Although the standard version of model has been throughly tested, users may experience occasional model numerical instability and ``blow-up'' when grid resolution or domain size is changed, or model physical parameters are modified. For example, the model may sometimes produce strong high latitude disturbances, especially over land; or the model may sometimes create a grid-scale disturbance over tropical land that produces excessive land cooling and precipitation. If the model warms up too much over all (for instance in a coupled simulation) it tends to be prone to blow up unless the changes in dry static stability are properly represented.
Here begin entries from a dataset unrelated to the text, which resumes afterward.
-- ==== Sys2Proof/Machine/Link.lean ====
section
/-! DEFINITION. The host link (spec/11): which handler a request goes to, its execution and reply, the receiver, and the
transmitter's events. -/

namespace Sys2Proof.Machine

/-! ### Handing a request to its block (R194) -/

/-- The block that owns the state concerned takes the request and decides the reply (R194). -/
def perform : Request → State → Reply × State
  | .defineFrame d => handleDefineFrame d
  | .commitFrame => handleCommitFrame
  | .setLoop channel kp ki kf => handleSetLoop channel kp ki kf
  | .driveOn => handleDriveOn
  | .driveOff => handleDriveOff
  | .clearFault => handleClearFault
  | .jog speed => handleJog speed
  | .moveTo target speed => handleMoveTo target speed
  | .stopMove => handleStopMove
  | .setPosition value => handleSetPosition value
  | .setOverride percent => handleSetOverride percent
  | .tare => handleTare
  | .setFilter n => handleSetFilter n
  | .zeroExt gauge => handleZeroExt gauge
  | .loadProgram slot program => handleLoadProgram slot program
  | .addSpecimen r => handleAddSpecimen r
  | .dropSpecimen id => handleDropSpecimen id
  | .readQueue first => handleReadQueue first
  | .testStart => handleTestStart
  | .abortTest => handleAbortTest
  | .holdTest => handleHoldTest
  | .clearHold causes => handleClearHold causes
  | .resumeTest => handleResumeTest
  | .setWatch index w => handleSetWatch index w
  | .readResult id => handleReadResult id
  | .deleteResult id => handleDeleteResult id
  | .setReporting kinds => handleSetReporting kinds
  | .setSeverity kind severity => handleSetSeverity kind severity
  | .readEvents => handleReadEvents
  | .clearEvents kinds => handleClearEvents kinds
  | .injectEvent kind => handleInjectEvent kind
  | .setStream period idle => handleSetStream period idle
  | .streamOn => handleStreamOn
  | .streamOff => handleStreamOff
  | .getStatus group => handleGetStatus group
  | .describe => handleDescribe
  | .reset => handleReset

/-- What the link makes of a request frame: UNKNOWN_KIND and BAD_LENGTH come before the request's own rule (R194). -/
def performFrame (f : RequestFrame) (s : State) : Reply × State :=
  match readRequest f.kind f.body with
  | .request r => perform r s
  | .badLength => (.refuse .badLength 0, s)
  | .unknownKind => (.refuse .unknownKind 0, s)

/-! ### Slots and replies (R193, R194) -/

/-- A good frame behind the requests that already wait (R193). -/
def State.placed (s : State) (f : RequestFrame) : State := s.onLink fun l => { l with slots := l.slots ++ [f] }

/-- The reply at the end of the reply queue, and the oldest slot freed (R194). -/
def answered (f : RequestFrame) (r : Reply × State) : State :=
  r.2.onLink fun l => { l with slots := l.slots.tail, replies := l.replies ++ [r.1.frame f.kind f.tag] }

/-- The oldest waiting request is executed (R194). -/
def State.executeOldest (s : State) : State :=
  match s.link.slots with
  | [] => s
  | f :: _ => answered f (performFrame f s)

/-- The transmitter and the waiting requests in turn: an idle transmitter takes a frame, and a request is executed as soon
as the reply queue has a free place (R194, R195). Two slots call for no more than three turns. -/
def State.service : Nat → State → State
  | 0, s => s.transmit
  | n + 1, s =>
    let s1 := s.transmit
    if s1.link.slots ≠ [] ∧ s1.link.replies.length < 2 then State.service n s1.executeOldest else s1

/-! ### The frame check (R191) -/

/-- One bit of the check: the generator 0x1021 (R191). -/
def crcShift (c : BitVec 16) : BitVec 16 := if c.getLsbD 15 then (c <<< 1) ^^^ 0x1021#16 else c <<< 1

/-- One byte of the check, most significant bit first (R191). -/
def crcByte (c : BitVec 16) (b : Byte) : BitVec 16 :=
  crcShift (crcShift (crcShift (crcShift (crcShift (crcShift (crcShift (crcShift (c ^^^ (b ++ 0#8)))))))))

/-- The check over the bytes from LENGTH to the body, starting from 0xFFFF (R191). -/
def crc16 (bytes : List Byte) : BitVec 16 := bytes.foldl crcByte 0xFFFF#16

/-- The bytes of a frame that the check covers. -/
def coveredBytes (kind tag : Byte) (body : List Byte) : List Byte := BitVec.ofNat 8 body.length :: kind :: tag :: body

/-- The bytes of a frame after its START: LENGTH, KIND, TAG, body and the check, low byte first. -/
def bytesAfterStart (kind tag : Byte) (body : List Byte) : List Byte :=
  coveredBytes kind tag body ++ bytes16 (crc16 (coveredBytes kind tag body))

/-- The bytes of a frame the module sends (section 11.1). -/
def LinkFrame.bytes (f : LinkFrame) : List Byte := 0xA5 :: bytesAfterStart f.kind f.tag f.body

/-! ### The receiver (R192, R193) -/

/-- What the bytes taken since START make. -/
inductive Assembly where
  /-- the frame is not complete -/
  | more
  /-- a frame whose check is good -/
  | good (f : RequestFrame)
  /-- a frame to be discarded with this reason: 1 LENGTH, 3 CRC -/
  | bad (reason : Nat)
deriving DecidableEq, Repr

/-- The verdict on the bytes taken since START (R192). -/
def assemblyOf (bytes : List Byte) : Assembly :=
  let size := (at8 bytes 0).toNat
  if 240 < size then .bad 1
  else if bytes.length < size + 5 then .more
  else if at16 bytes (size + 3) = crc16 (bytes.take (size + 3)) then
    .good { kind := at8 bytes 1, tag := at8 bytes 2, body := (bytes.drop 3).take size }
  else .bad 3

/-- The receiver in HUNT with its byte timer stopped (R192). -/
def Link.hunting (l : Link) : Link := { l with rx := none, rxTimer := none }

/-- The receiver assembling, its byte timer restarted (R192). -/
def Link.assembling (l : Link) (bytes : List Byte) : Link := { l with rx := some bytes, rxTimer := some 5 }

/-- A discard: LINK_RX_ERROR with its reason, and the receiver in HUNT (R192). -/
def State.discard (s : State) (reason : Nat) : State :=
  (s.onLink (·.hunting)).raise .linkRxError (BitVec.ofNat 32 reason)

/-- A byte as the receiver takes it: the state after it, and the bytes to be taken again (R192, R193). -/
def State.takeHostByte (s : State) (b : Byte) : State × List Byte :=
  match s.link.rx with
  | none => (if b = 0xA5 then s.onLink (·.assembling []) else s, [])
  | some got =>
    let bytes := got ++ [b]
    match assemblyOf bytes with
    | .more => (s.onLink (·.assembling bytes), [])
    | .bad reason => (s.discard reason, bytes)
    | .good f =>
      if s.link.slots.length < 2 then (((s.onLink (·.hunting)).placed f).service 3, [])
      else (s.discard 4, bytes)

/-- Bytes taken one after another; the bytes of a discarded assembly are taken again before those that follow (R192). The
fuel is enough because each re-taking starts after a START that is not taken again (log 27). -/
def State.feed : Nat → List Byte → State → State
  | 0, _, s => s
  | _, [], s => s
  | n + 1, b :: rest, s => State.feed n ((s.takeHostByte b).2 ++ rest) (s.takeHostByte b).1

/-- Fuel for taking a number of bytes with all their re-takings. -/
def feedFuel (n : Nat) : Nat := (n + 1) * (n + 1)

/-- HOST_BYTE (R192). -/
def execHostByte (b : Byte) (s : State) : Host.Outcome State Fault Refusal :=
  (s.feed (feedFuel ((s.link.rx.getD []).length + 1)) [b]).done

/-- RX_BYTE_TIMER_EXPIRY: an assembly is discarded with reason TIMEOUT, and its bytes are taken again (R192). -/
def execRxByteTimerExpiry (s : State) : Host.Outcome State Fault Refusal :=
  (match s.link.rx with
    | some bytes => (s.discard 2).feed (feedFuel bytes.length) bytes
    | none => s).done

/-! ### The arrival of a good request frame -/

/-- A good frame with both slots full: OVERFLOW, and its bytes after START are taken again where the receiver hunts (R192,
R193, log 11). -/
def State.overflow (s : State) (f : RequestFrame) : State :=
  let bytes := bytesAfterStart f.kind f.tag f.body
  let s1 := s.raise .linkRxError 4
  if s1.link.rx = none then (s1.feed (feedFuel bytes.length) bytes).transmit else s1.transmit

/-- A good frame that finds a request waiting before it, or no place for its reply (R193, R194). -/
def State.arrive (s : State) (f : RequestFrame) : State :=
  if s.link.slots.length < 2 then (s.placed f).service 3 else s.overflow f

/-- The request's frame finds the slots empty and a free place in the reply queue. -/
abbrev State.free (s : State) : Prop := s.link.slots = [] ∧ s.link.replies.length < 2

/-- A request command (log 11): the request's frame is placed in a slot; where it can be executed at once its block takes
it, its reply is queued and its slot freed (R193, R194), and the arbiter looks at the transmitter. -/
def State.request (s : State) (f : RequestFrame) (handler : State → Reply × State) : Host.Outcome State Fault Refusal :=
  if s.free then (answered f (handler (s.placed f))).done else .next (s.arrive f)

/-! ### The transmitter's events (R195) -/

/-- TRANSMIT_FRAME_END: a frame boundary; the arbiter chooses, and waiting requests are executed as places come free. -/
def execTransmitFrameEnd (s : State) : Host.Outcome State Fault Refusal :=
  .next ((s.onLink fun l => { l with tx := none }).service 3)

/-- HOST_READY_CHANGE: asserted, the arbiter chooses at once (R195). -/
def execHostReadyChange (level : Bool) (s : State) : Host.Outcome State Fault Refusal :=
  .next ((s.onInputs fun i => { i with hostReady := level }).service 3)

end Sys2Proof.Machine
end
Another problematic region could be summer monsoon area, where strong gradients of precipitation can occur along the coast of China at the land-sea contrast. Possible reasons for the blow-up include that the model physical parameterizations have certain range of validity, and that the model numerics is chosen to achieve maximum computational efficiency under current settings. When different parameters are used, the validity of model assumptions may be violated or the CFL criterion is exceeded at certain locations. Very often there is a combination of pushing the model into a range of questionable validity in some part of the domain (sometimes within the sponge layer), followed by numerical instability. We considered adding fail-safe checks at various places in the code, but the computational cost and added code complexity seemed to make this sub-optimal, since most users are familiar with computational instability.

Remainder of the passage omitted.